Regulatory Affairs Professional
The ideal candidate will have a degree level qualification in Engineering, Science, QA, or related field and at least five years' experience as a senior regulatory professional in the medical device industry. Key responsibilities include implementing post-market activities under Post Market Regulatory Reporting and change assessment, approving Vigilance/MDR reporting, supporting and leading Regulatory Post Market System improvements, and managing RA activities for Design Changes and Supplier-related changes.

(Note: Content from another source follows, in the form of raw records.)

-- ==== Sys2Proof/Certificates/Slice0/Obligations.lean ====
section
/-! DEFINITION. The statements for the provers. -/

open Sys2Proof Sys2Proof.Machine

/-! ## The step, reset and the invariant -/

/-- The command at the front of the queue is run by `exec` on the state with the queue's rest; with an empty queue the
node idles (the idling is the model's choice, log entry 1). -/
def Obligations.StepRunsTheFrontCommand : Prop :=
  (∀ (c : Instr) (rest : List Instr) (s : State), s.pending = c :: rest → step s = exec c { s with pending := rest }) ∧
  ∀ s : State, s.pending = [] → step s = .next s

/-- The stacks' bytes and the node's tables are in their canonical form, and every command in flight and every move has a
number that has been given out. -/
structure Canonical (s : State) : Prop where
  mem : Mem.wf s.mem = true
  regs : Tbl.wf s.regs = true
  seqs : Tbl.wf s.cat.seqs = true
  leaves : Tbl.wf s.cat.leaves = true
  cards : Tbl.wf s.cat.cards = true
  cmds : Tbl.wf s.work.cmds = true
  moves : Tbl.wf s.mover.moves = true
  cmdNumbers : ∀ p ∈ s.work.cmds, p.1 < s.work.next
  moveNumbers : ∀ p ∈ s.mover.moves, p.1 < s.mover.next

/-- Reset has the canonical form, an empty queue, an empty memory, and every register of the map at its Reset value (R8). -/
def Obligations.ResetHoldsResetValues : Prop :=
  Canonical State.reset ∧ State.reset.pending = [] ∧ State.reset.node.state = .boot ∧
    (∀ a, Mem.get State.reset.mem a = 0) ∧ ∀ block offset, State.reset.stored block offset = resetWord block offset

/-- Every step from a state in canonical form that answers a next state leaves it in canonical form. -/
def Obligations.StepKeepsCanonicalForm : Prop :=
  ∀ s t : State, Canonical s → step s = .next t → Canonical t

/-- No command changes the queue: commands come from outside and leave it only at its front. -/
def Obligations.CommandsLeaveTheQueueAlone : Prop :=
  ∀ (c : Instr) (s t : State), exec c s = .next t → t.pending = s.pending

/-! ## Cache commands (chapters 02 and 08) -/

/-- A cache command reaches its admission in this row: it came on a Ready connection that is no LOAN one, it passes the
checks made at arrival (R196 checks 1 to 4), no FENCE holds it (R201), and it is handled in the present row (R44). -/
def Reaches (i : Instr) (op : Nat) (h : Head) (k : Nat) (c : Conn) (s : State) : Prop :=
  cacheCommand i = some (op, h) ∧ s.sender h = some (k, c) ∧ c.state = .ready ∧ c.cls ≠ 2 ∧
    s.arrivalFail op h (s.scheduled op h c) = none ∧ s.fenced h = false ∧
    handledRow (s.scheduled op h c) h s.row = s.row

/-- The state a command is admitted in: the clock at its last byte. -/
abbrev arrived (s : State) (h : Head) : State := s.tick h.ns

/-- The one message sent since `s` is the completion of a command. -/
def Answers (s t : State) (op : Nat) (h : Head) (o : Outcome) : Prop :=
  t.out = s.out ++ [Sent.completion h.qp h.srcNode h.srcQp h.tag op (s.row % 65536) o]

/-- Nothing of what the node holds for sequences, leaves, keys and memory has changed. -/
def HoldsSame (s t : State) : Prop :=
  t.cat.seqs = s.cat.seqs ∧ t.cat.leaves = s.cat.leaves ∧ t.cat.cards = s.cat.cards ∧ t.mem = s.mem ∧
    t.poison = s.poison ∧ t.xport.keys = s.xport.keys

/-- R44: a scheduled command whose last byte is accepted at or before 3,328 ns is received in this row, and a later one in the next:
it waits there. Received in its intended row a command is handled in it; received one row before, it is held and handled in its
intended row; two or more rows before, it completes with NO_RESOURCE; after, with LATE, cause ARRIVAL, in the row it is received in. -/
def Obligations.ScheduledReceipt : Prop :=
  ∀ (i : Instr) (op : Nat) (h : Head) (k : Nat) (c : Conn) (s : State),
    cacheCommand i = some (op, h) → s.sender h = some (k, c) → s.scheduled op h c = true → s.refusesState op = false →
    (c.state = .ready → s.fenced h = false →
      (s.inFlight.any fun g => sameSender g h && g.tag = h.tag) = false → s.inFlight.length < 4096 →
      (h.ns ≤ 3328 →
        (intendedRow h.rowTag s.row < s.row →
          ∃ t, exec i s = .next t ∧ Answers s t op h (Outcome.tooLate h .arrival) ∧ HoldsSame s t) ∧
        (intendedRow h.rowTag s.row = s.row → exec i s = .next (admitCommand i s.row (arrived s h))) ∧
        (intendedRow h.rowTag s.row = s.row + 1 →
          exec i s = .next { arrived s h with
            work := { s.work with held := s.work.held ++ [⟨s.row + 1, i⟩] } }) ∧
        ((s.row : Int) + 2 ≤ intendedRow h.rowTag s.row →
          ∃ t, exec i s = .next t ∧ Answers s t op h (Outcome.noRes h 0x5) ∧ HoldsSame s t)) ∧
      (3328 < h.ns →
        exec i s = .next { arrived s h with
          work := { s.work with held := s.work.held ++
            [⟨if intendedRow h.rowTag (s.row + 1) = (s.row : Int) + 2 then s.row + 2 else s.row + 1, i⟩] } })) ∧
    (s.work.held.filter (fun w => w.row ≤ s.row) = [⟨s.row, i⟩] →
      exec .earlyCommandRelease s = .next (admitCommand i s.row
        { s with work := { s.work with held := s.work.held.filter fun w => s.row < w.row } }) ∧
      (intendedRow h.rowTag s.row < s.row →
        ∃ t, exec .earlyCommandRelease s = .next t ∧ Answers s t op h (Outcome.tooLate h .arrival) ∧ HoldsSame s t) ∧
      ((s.row : Int) + 2 ≤ intendedRow h.rowTag s.row →
        ∃ t, exec .earlyCommandRelease s = .next t ∧ Answers s t op h (Outcome.noRes h 0x5) ∧ HoldsSame s t))

/-- Nothing the node holds for leaves, keys and memory has changed: only sequences and table pages may have. -/
def LeavesSame (s t : State) : Prop :=
  t.cat.leaves = s.cat.leaves ∧ t.cat.cards = s.cat.cards ∧ t.mem = s.mem ∧ t.poison = s.poison ∧ t.xport.keys = s.xport.keys

/-- OPEN (R203) that passes its checks, that no L8 command waits before, and for which a slot is Closed and the pages of a head
directory are free: a Closed slot opens with the fields of Table 8-7, the command's MODEL, an empty length and a head directory of
its own, and the completion carries its handle. CLOSE (R205) that passes its checks: the sequence goes to Closing and the command
completes at once. No other sequence, no leaf, no card, no key and no byte of memory changes. -/
def Obligations.OpenAndCloseComplete : Prop :=
  (∀ (h : Head) (b : OpenBody) (k : Nat) (c : Conn) (s : State),
    Reaches (.openSeq h b) opOpen h k c s → openFail (arrived s h) c h b = none → s.work.l8 = [] →
    (∃ x < seqSlots, (s.seqAt x).state = .closed) →
    (∃ p, pagesFree s.cat.pages (dirPagesFor b.layers b.kvHeads) p = true) →
    ∃ t slot, exec (.openSeq h b) s = .next t ∧ slot < seqSlots ∧ (s.seqAt slot).state = .closed ∧
      (let q := t.seqAt slot
       q.state = .opened ∧ q.model = h.model ∧ q.tenant = (if b.library then 0xFFF else actingTenant c h) ∧
       q.format = b.format ∧ q.d = b.d ∧ q.layers = b.layers ∧ q.kvHeads = b.kvHeads ∧ q.mirrored = b.mirrored ∧
       q.pinned = b.pinned ∧ q.buddy = b.buddy ∧ q.split = decide (256 < b.d) ∧ q.length = 0 ∧ q.damaged = false ∧
       q.openRow = row48 s.row ∧ q.lastUse = row48 s.row ∧ q.generation = (s.seqAt slot).generation ∧
       (∃ p, pagesFree s.cat.pages (dirPagesFor b.layers b.kvHeads) p = true ∧ q.headDir = p ∧
         t.cat.pages = ((List.range (dirPagesFor b.layers b.kvHeads)).map fun i => p + i) ++ s.cat.pages) ∧
       Answers s t opOpen h { status := .ok, detail := 0, handle := slot * 4096 + q.generation, body := .none }) ∧
      (∀ x, x ≠ slot → t.seqAt x = s.seqAt x) ∧ LeavesSame s t) ∧
  ∀ (h : Head) (k : Nat) (c : Conn) (s : State),
    Reaches (.closeSeq h) opClose h k c s → closeFail (arrived s h) c h = none → s.work.l8 = [] →
    ∃ t, exec (.closeSeq h) s = .next t ∧ Answers s t opClose h (Outcome.good h .none) ∧
      t.seqAt (handleSlot h.handle) = { s.seqAt (handleSlot h.handle) with state := .closing } ∧
      (∀ x, x ≠ handleSlot h.handle → t.seqAt x = s.seqAt x) ∧ LeavesSame s t

/-- FORK (R206, R207): a FORK that no L8 command waits before, that waits for no write and that takes effect opens a new sequence with the source's MODEL, FORMAT,
D, LAYERS and KV_HEADS and the SEQ_FLAGS and BUDDY of its body, and its completion carries the new handle; the source's entry
is unchanged. -/
def Obligations.ForkCompletes : Prop :=
  ∀ (h : Head) (b : OpenBody) (k : Nat) (c : Conn) (s : State),
    Reaches (.fork h b) opFork h k c s → forkFail (arrived s h) c h b = none →
    s.work.l8 = [] → (arrived s h).forkWaits (handleSlot h.handle) b.forkPosition = false →
    ((arrived s h).doFork h (actingTenant c h) b).1.status = .ok →
    ∃ t o slot, exec (.fork h b) s = .next t ∧ Answers s t opFork h o ∧ o.status = .ok ∧
      (let q := s.seqAt (handleSlot h.handle)
       let n := t.seqAt slot
       n.state = .opened ∧ o.handle = handleOf slot n ∧ n.model = q.model ∧ n.format = q.format ∧ n.d = q.d ∧
       n.layers = q.layers ∧ n.kvHeads = q.kvHeads ∧ n.mirrored = b.mirrored ∧ n.pinned = b.pinned ∧ n.buddy = b.buddy ∧
       n.tenant = (if b.library then 0xFFF else actingTenant c h)) ∧
      (s.seqAt slot).state = .closed ∧ ∀ x, x ≠ slot → t.seqAt x = s.seqAt x
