/-! `setSessions` changes vault only. -/

@[simp] theorem State.setSessions_pending (t : Tbl Session) : (s.setSessions t).pending = s.pending := rfl
@[simp] theorem State.setSessions_clock (t : Tbl Session) : (s.setSessions t).clock = s.clock := rfl
@[simp] theorem State.setSessions_node (t : Tbl Session) : (s.setSessions t).node = s.node := rfl
@[simp] theorem State.setSessions_sync (t : Tbl Session) : (s.setSessions t).sync = s.sync := rfl
@[simp] theorem State.setSessions_pat (t : Tbl Session) : (s.setSessions t).pat = s.pat := rfl
@[simp] theorem State.setSessions_regs (t : Tbl Session) : (s.setSessions t).regs = s.regs := rfl
@[simp] theorem State.setSessions_mem (t : Tbl Session) : (s.setSessions t).mem = s.mem := rfl
@[simp] theorem State.setSessions_poison (t : Tbl Session) : (s.setSessions t).poison = s.poison := rfl
@[simp] theorem State.setSessions_stackUnits (t : Tbl Session) : (s.setSessions t).stackUnits = s.stackUnits := rfl
@[simp] theorem State.setSessions_arrays (t : Tbl Session) : (s.setSessions t).arrays = s.arrays := rfl
@[simp] theorem State.setSessions_cat (t : Tbl Session) : (s.setSessions t).cat = s.cat := rfl
@[simp] theorem State.setSessions_work (t : Tbl Session) : (s.setSessions t).work = s.work := rfl
@[simp] theorem State.setSessions_index (t : Tbl Session) : (s.setSessions t).index = s.index := rfl
@[simp] theorem State.setSessions_mover (t : Tbl Session) : (s.setSessions t).mover = s.mover := rfl
@[simp] theorem State.setSessions_ports (t : Tbl Session) : (s.setSessions t).ports = s.ports := rfl
@[simp] theorem State.setSessions_xport (t : Tbl Session) : (s.setSessions t).xport = s.xport := rfl
@[simp] theorem State.setSessions_tm (t : Tbl Session) : (s.setSessions t).tm = s.tm := rfl
@[simp] theorem State.setSessions_health (t : Tbl Session) : (s.setSessions t).health = s.health := rfl
@[simp] theorem State.setSessions_power (t : Tbl Session) : (s.setSessions t).power = s.power := rfl
@[simp] theorem State.setSessions_mgmt (t : Tbl Session) : (s.setSessions t).mgmt = s.mgmt := rfl
@[simp] theorem State.setSessions_out (t : Tbl Session) : (s.setSessions t).out = s.out := rfl
@[simp] theorem State.setSessions_fresh (t : Tbl Session) : (s.setSessions t).fresh = s.fresh := rfl

/-! `undefer` changes vault only. -/

@[simp] theorem State.undefer_pending : (s.undefer).pending = s.pending := rfl
@[simp] theorem State.undefer_clock : (s.undefer).clock = s.clock := rfl
@[simp] theorem State.undefer_node : (s.undefer).node = s.node := rfl
@[simp] theorem State.undefer_sync : (s.undefer).sync = s.sync := rfl
@[simp] theorem State.undefer_pat : (s.undefer).pat = s.pat := rfl
@[simp] theorem State.undefer_regs : (s.undefer).regs = s.regs := rfl
@[simp] theorem State.undefer_mem : (s.undefer).mem = s.mem := rfl
@[simp] theorem State.undefer_poison : (s.undefer).poison = s.poison := rfl
@[simp] theorem State.undefer_stackUnits : (s.undefer).stackUnits = s.stackUnits := rfl
@[simp] theorem State.undefer_arrays : (s.undefer).arrays = s.arrays := rfl
@[simp] theorem State.undefer_cat : (s.undefer).cat = s.cat := rfl
@[simp] theorem State.undefer_work : (s.undefer).work = s.work := rfl
@[simp] theorem State.undefer_index : (s.undefer).index = s.index := rfl
@[simp] theorem State.undefer_mover : (s.undefer).mover = s.mover := rfl
@[simp] theorem State.undefer_ports : (s.undefer).ports = s.ports := rfl
@[simp] theorem State.undefer_xport : (s.undefer).xport = s.xport := rfl
@[simp] theorem State.undefer_tm : (s.undefer).tm = s.tm := rfl
@[simp] theorem State.undefer_health : (s.undefer).health = s.health := rfl
@[simp] theorem State.undefer_power : (s.undefer).power = s.power := rfl
@[simp] theorem State.undefer_mgmt : (s.undefer).mgmt = s.mgmt := rfl
@[simp] theorem State.undefer_out : (s.undefer).out = s.out := rfl
@[simp] theorem State.undefer_fresh : (s.undefer).fresh = s.fresh := rfl

/-! `queueFault` changes health only. -/

@[simp] theorem State.queueFault_pending : (s.queueFault).pending = s.pending := rfl
@[simp] theorem State.queueFault_clock : (s.queueFault).clock = s.clock := rfl
@[simp] theorem State.queueFault_node : (s.queueFault).node = s.node := rfl
@[simp] theorem State.queueFault_sync : (s.queueFault).sync = s.sync := rfl
@[simp] theorem State.queueFault_pat : (s.queueFault).pat = s.pat := rfl
@[simp] theorem State.queueFault_regs : (s.queueFault).regs = s.regs := rfl
@[simp] theorem State.queueFault_mem : (s.queueFault).mem = s.mem := rfl
@[simp] theorem State.queueFault_poison : (s.queueFault).poison = s.poison := rfl
@[simp] theorem State.queueFault_stackUnits : (s.queueFault).stackUnits = s.stackUnits := rfl
@[simp] theorem State.queueFault_arrays : (s.queueFault).arrays = s.arrays := rfl
@[simp] theorem State.queueFault_cat : (s.queueFault).cat = s.cat := rfl
@[simp] theorem State.queueFault_work : (s.queueFault).work = s.work := rfl
@[simp] theorem State.queueFault_index : (s.queueFault).index = s.index := rfl
@[simp] theorem State.queueFault_mover : (s.queueFault).mover = s.mover := rfl
@[simp] theorem State.queueFault_ports : (s.queueFault).ports = s.ports := rfl
@[simp] theorem State.queueFault_xport : (s.queueFault).xport = s.xport := rfl
@[simp] theorem State.queueFault_tm : (s.queueFault).tm = s.tm := rfl
@[simp] theorem State.queueFault_vault : (s.queueFault).vault = s.vault := rfl
@[simp] theorem State.queueFault_power : (s.queueFault).power = s.power := rfl
@[simp] theorem State.queueFault_mgmt : (s.queueFault).mgmt = s.mgmt := rfl
@[simp] theorem State.queueFault_out : (s.queueFault).out = s.out := rfl
@[simp] theorem State.queueFault_fresh : (s.queueFault).fresh = s.fresh := rfl
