-- ==== Sys2Proof/Laws/Outputs.lean ====
section
/-! SUPPORT. Sending, recording and sampling: all they can change is the output, registers, the event ring, the free-value
counter, the packets queued for it and the events posted in the row. -/

namespace Sys2Proof.Machine

/-- `t` is `s` but for what sending, recording and sampling write. -/
structure OnlyOut (s t : State) : Prop where
  pending : t.pending = s.pending
  clock : t.clock = s.clock
  node : t.node = s.node
  sync : t.sync = s.sync
  pat : t.pat = s.pat
  mem : t.mem = s.mem
  poison : t.poison = s.poison
  stackUnits : t.stackUnits = s.stackUnits
  arrays : t.arrays = s.arrays
  cat : { t.cat with posted := [] } = { s.cat with posted := [] }
  work : t.work = s.work
  index : t.index = s.index
  mover : t.mover = s.mover
  ports : t.ports = s.ports
  keys : t.xport.keys = s.xport.keys
  inbox : t.xport.inbox = s.xport.inbox
  gates : t.tm.gates = s.tm.gates
  vault : t.vault = s.vault
  health : t.health = s.health
  power : t.power = s.power

namespace OnlyOut

theorem refl (s : State) : OnlyOut s s := by constructor <;> rfl

theorem trans {s t u : State} (a : OnlyOut s t) (b : OnlyOut t u) : OnlyOut s u := by
  constructor
  · rw [b.pending, a.pending]
  · rw [b.clock, a.clock]
  · rw [b.node, a.node]
  · rw [b.sync, a.sync]
  · rw [b.pat, a.pat]
  · rw [b.mem, a.mem]
  · rw [b.poison, a.poison]
  · rw [b.stackUnits, a.stackUnits]
  · rw [b.arrays, a.arrays]
  · rw [b.cat, a.cat]
  · rw [b.work, a.work]
  · rw [b.index, a.index]
  · rw [b.mover, a.mover]
  · rw [b.ports, a.ports]
  · rw [b.keys, a.keys]
  · rw [b.inbox, a.inbox]
  · rw [b.gates, a.gates]
  · rw [b.vault, a.vault]
  · rw [b.health, a.health]
  · rw [b.power, a.power]

/-- A fold of such steps is one. -/
theorem foldl {α : Type} (f : State → α → State) (h : ∀ s x, OnlyOut s (f s x)) (l : List α) (s : State) :
    OnlyOut s (l.foldl f s) := by
  induction l generalizing s with
  | nil => exact refl s
  | cons x l ih => exact (h s x).trans (ih _)

/-! ## Registers -/

theorem setStored (s : State) (b o : Nat) (w : Word) : OnlyOut s (s.setStored b o w) := by constructor <;> rfl

theorem setFld (s : State) (f : Field) (v : Nat) : OnlyOut s (s.setFld f v) := setStored _ _ _ _

theorem count (s : State) (f : Field) (n : Nat) : OnlyOut s (s.count f n) := setFld _ _ _

theorem raise (s : State) (f : Field) (v : Nat) : OnlyOut s (s.raise f v) := setFld _ _ _

theorem mark (s : State) (b bit : Nat) : OnlyOut s (s.mark b bit) := (setFld _ _ _).trans (count _ _ _)

theorem markAccess (s : State) (b bit o : Nat) : OnlyOut s (s.markAccess b bit o) := (mark _ _ _).trans (setFld _ _ _)

theorem ite {s t u : State} {c : Prop} [Decidable c] (a : OnlyOut s t) (b : OnlyOut s u) : OnlyOut s (if c then t else u) := by
  split
  · exact a
  · exact b

theorem sampleInto (s : State) (k : Nat) (v : Int) : OnlyOut s (s.sampleInto k v) := by
  unfold State.sampleInto
  exact (((ite (setFld _ _ _) (refl s)).trans (ite (setFld _ _ _) (refl _))).trans (count _ _ _)).trans (count _ _ _)

theorem sample (s : State) (source : Nat) (inst : List Nat) (v : Int) : OnlyOut s (s.sample source inst v) :=
  foldl _ (fun s k => ite (sampleInto s k v) (refl s)) _ s

/-! ## Packets -/

theorem free (s : State) : OnlyOut s s.free.2 := by constructor <;> rfl

theorem choose (s : State) (m : Nat) (ok : Nat → Bool) : OnlyOut s (s.choose m ok).2 := by constructor <;> rfl

theorem pickPath (s : State) (entry : Nat) (avoid : Option Nat) : OnlyOut s (s.pickPath entry avoid).2 := by
  unfold State.pickPath
  dsimp only
  split
  · exact refl s
  · constructor <;> rfl

theorem enqueue (s : State) (h : TxHeader) (front : Bool) : OnlyOut s (s.enqueue h front) := by constructor <;> rfl

theorem setUnacked (s : State) (k psn : Nat) (f : Unacked → Unacked) : OnlyOut s (s.setUnacked k psn f) := by
  constructor <;> rfl

theorem datagram (s : State) (x : TxHeader) : OnlyOut s (s.datagram x) := by
  have h := pickPath s (s.entryOf x.dstNode x.dstDomain) none
  unfold State.datagram
  dsimp only
  split
  · rename_i e
    rw [e] at h
    exact h.trans (enqueue _ _ _)
  · rename_i e
    rw [e] at h
    exact h

theorem dispatch (s : State) (u : Unacked) (avoid : Option Nat) (front : Bool) : OnlyOut s (s.dispatch u avoid front) := by
  have h := pickPath s u.entry avoid
  unfold State.dispatch
  split
  · rename_i e
    rw [e] at h
    exact (h.trans (setUnacked _ _ _ _)).trans (enqueue _ _ _)
  · rename_i e _
    rw [e] at h
    exact h.trans (setUnacked _ _ _ _)

theorem pump (s : State) (k : Nat) : OnlyOut s (s.pump k) :=
  foldl _ (fun s u => ite (dispatch s u none false) (refl s)) _ s

theorem packets (s : State) (k kind tc n : Nat) : OnlyOut s (s.packets k kind tc n) := by
  unfold State.packets
  split
  · exact refl s
  · refine trans ?_ (pump _ _)
    constructor <;> rfl

theorem packetsOn (s : State) (p : Nat → Conn → Bool) (kind tc n : Nat) : OnlyOut s (s.packetsOn p kind tc n) := by
  unfold State.packetsOn
  split
  · exact packets _ _ _ _ _
  · exact refl s
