/-- 2 to the power 1 - 2 in the masked lane; the others of the chunk are cleared. -/
theorem test_sexp : after (wf5 0x24 6 3 1 0 0 0) (.sexp 0 6 3 1 0 false 0) { cx1 with v := [(192, 0x40000000)] } (fun c =>
    c.score 3 4 = ⟨0x3F000000, true, none⟩ && c.score 3 0 = ⟨fzero, false, none⟩ && c.poison = none) = true ∧
    after (wf5 0x24 6 3 1 0 0 0) (.sexp 0 6 3 1 0 false 0) cx1 (fun c => c.poison = some 4) = true := by decide +kernel

/-- The value of position 0 is 64 ones: weighted by 1.0 it stands in slot 0, with the probability. -/
theorem test_accv : after (wf5 0x12 0 3 1 0 0 2) (.accv 0 3 1 0 false false 2) cx1 (fun c => (slotOf c 2 0).map (fun x => (x.lanes.take 2, x.p)) =
      some ([fone, fone], fone) && (slotOf c 2 1).isNone) = true := by decide +kernel

theorem test_emit : after (wf5 0x30 6 0 1 0 0 2) (.emit 0 6 0 1 false 2) { cx1 with acc := [(512, ⟨List.replicate 64 fone, fone⟩)], v := [(192, fone)] }
    (fun c => c.emitted.map (fun e => (e.1, e.2.l, e.2.m, e.2.o.take 1)) = [(0, fone, fone, [fone])]) = true := by decide +kernel

def cx2 : Ctx := { cx1 with emitted := [(0, pt1)] }

theorem witness_End : (svxw (wd 2 0) cx2).poison = [] ∧ ((svxw (wd 2 0) cx2).cmd cx2.cmd).map Cmd.work = some 1 ∧
    Canonical (svxw (wd 2 0) cx2) ∧ Tbl.wf (svxw (wd 2 0) cx2).work.ctxs = true ∧ (svxw (wd 2 0) cx2).mayRun cx2 .endOp = true ∧
    (svxw (wd 2 0) cx2).ctxRound cx2 = some (0, rd0) ∧
    (∀ y ∈ (svxw (wd 2 0) cx2).work.ctxs, rd0.items.contains y.2.item = true → y.1 = 0) ∧
    (svx2 (wd 2 0) cx2 3).mayRun cx2 .endOp = true ∧ Canonical (svx2 (wd 2 0) cx2 3) ∧
    (svx2 (wd 2 0) cx2 3).ctxRound cx2 = some (0, { rd0 with items := [0, 1] }) ∧
    (∃ y ∈ (svx2 (wd 2 0) cx2 3).work.ctxs, y.1 ≠ 0 ∧ ([0, 1] : List Nat).contains y.2.item = true) :=
  ⟨by decide +kernel, by decide +kernel, canon_iff _ (by decide +kernel), by decide +kernel, by decide +kernel, by decide +kernel,
    by decide +kernel, by decide +kernel, canon_iff _ (by decide +kernel), by decide +kernel, by decide +kernel⟩

theorem test_end : nx (exec (.endOp 0) (svxw (wd 2 0) cx2)) (fun t => t.work.ctxs = [] &&
    (t.cmd 0).map (fun c => (c.work, c.parts.map NodePartial.value)) = some (0, [pt1])) = true := by decide +kernel

/-! ## Rounds, tiles and writes -/

/-- Stack 0 with the item of `it0` to issue, EFFECTIVE_CAP 1. -/
def svr : State :=
  let s := svx cx0
  ({ s with work := { s.work with items := [(0, { it0 with issued := false })], ctxs := [] },
            stackUnits := State.reset.stackUnits }).setFld (rCapNowEffectiveCap 0) 1

def svrL : State := { svr with work := { svr.work with items := [(0, { it0 with issued := false, scheduled := false })] } }

/-- 3,711 + 128 ns is 3,839: a round of 64 + 64 cycles still fits; one nanosecond later it does not. -/
theorem witness_RoundsStart : svr.stackUnits[0]? = some Stack.reset ∧ Stack.reset.conflicts = [] ∧ Stack.reset.held = [] ∧ svr.pat.exec = some en0 ∧ svr.roundBusy 0 = false ∧
    Stack.reset.noSched = false ∧
    nextRound (((svr.tick 3711).endRound 0).roundCap 0) (((svr.tick 3711).endRound 0).openItems 0 true) = [(0, { it0 with issued := false })] ∧
    ((svr.tick 3711).endRound 0).itemsWait [(0, { it0 with issued := false })] = false ∧
    3711 + roundNs [(0, { it0 with issued := false })] = 3839 ∧ 3839 < 3712 + ((svr.tick 3712).endRound 0).itemsWaitNs [(0, { it0 with issued := false })] + roundNs [(0, { it0 with issued := false })] ∧
    ((svrL.tick 300).endRound 0).openItems 0 true = [] ∧ en0.l8Open = true ∧
    nextRound (((svrL.tick 300).endRound 0).roundCap 0) (((svrL.tick 300).endRound 0).openItems 0 false) ≠ [] := by decide +kernel

theorem test_round : nx (exec (.stitchRoundStart 0 3711) svr) (fun t => ((t.stackUnits[0]?).bind Stack.round).map (fun r => (r.scheduled, r.startNs, r.length, r.items)) =
      some (true, 3711, 128, [0]) && t.work.ctxs.length = 1) = true ∧
    nx (exec (.stitchRoundStart 0 3712) svr) (fun t => (t.stackUnits[0]?).bind Stack.round = none &&
      ((t.cmd 0).bind Cmd.result) = some (Outcome.tooLate hq1 .compute)) = true ∧
    nx (exec (.stitchRoundStart 0 300) svrL) (fun t => ((t.stackUnits[0]?).bind Stack.round).map Round.scheduled = some false) = true := by
  decide +kernel

/-- A paused round whose context has nothing left of its program. -/
def svpz : State := { svx cx0 with node := sv.node, stackUnits := setAt State.reset.stackUnits 0 fun k => { k with round := some { rd0 with paused := true } } }

theorem witness_Pause : (svpz.stackUnits[0]?).map (fun k => (k.conflicts, k.held)) = some ([], []) ∧ ((svpz.stackUnits[0]?).bind Stack.round) = some { rd0 with paused := true } ∧ svpz.roundBusy 0 = true ∧
    3839 + svpz.roundLeft { rd0 with paused := true } ≤ 3839 ∧ 3839 < 3840 + svpz.roundLeft { rd0 with paused := true } := by
  decide +kernel

theorem test_pause : nx (exec (.pauseResume 0 3839) svpz) (fun t => ((t.stackUnits[0]?).bind Stack.round) = some rd0) = true ∧
    nx (exec (.pauseResume 0 3840) svpz) (fun t => ((t.stackUnits[0]?).bind Stack.round) = none && t.work.ctxs = [] &&
      (t.cmd 0).bind Cmd.result = some (Outcome.tooLate hq1 .compute)) = true := by decide +kernel

def tl0 : Tile := { kind := .position, cmd := 0, scheduled := true, order := 0, visits := [0], first := 0, count := 1, items := [],
                    array := 0, startNs := 0, endNs := 0, left := none, staged := none }

/-- A tile due, array clocks at 1,792 MHz. -/
def svt : State :=
  let s := withCmds sv [(0, { cm1 with row := 99, work := 1 })]
  { s with arrays := { s.arrays with due := [tl0] } }.setFld (rAclkNowMhz 0) 1792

You will work closely with the Senior Regulatory Affairs Manager and other team members to ensure compliance with relevant Quality System procedures and Work Instructions. This role is an excellent opportunity to add real value to the future success of the company.
We are seeking a highly skilled Regulatory Affairs Specialist who can leverage their expertise to drive business growth and improve product quality. If you have a strong background in regulatory affairs and a passion for delivering high-quality results, we encourage you to apply for this challenging and rewarding position.
Key Responsibilities:
* Implementing post-market activities under Post Market Regulatory Reporting and change assessment
* Approving Vigilance/MDR reporting
* Supporting and leading Regulatory Post Market System improvements
* Managing RA activities for Design Changes and Supplier-related changes
Requirements:
A degree level qualification in Engineering, Science, QA, or related field and at least five years' experience as a senior regulatory professional in the medical device industry. Experience of FDA guidance for sterile implantable products in premarket approvals is desirable.
What We Offer:
This is a fantastic opportunity to join a dynamic and growing company and contribute to the development of innovative medical devices. As a member of our team, you will have the chance to work on challenging projects, develop your skills, and advance your career in a supportive and collaborative environment.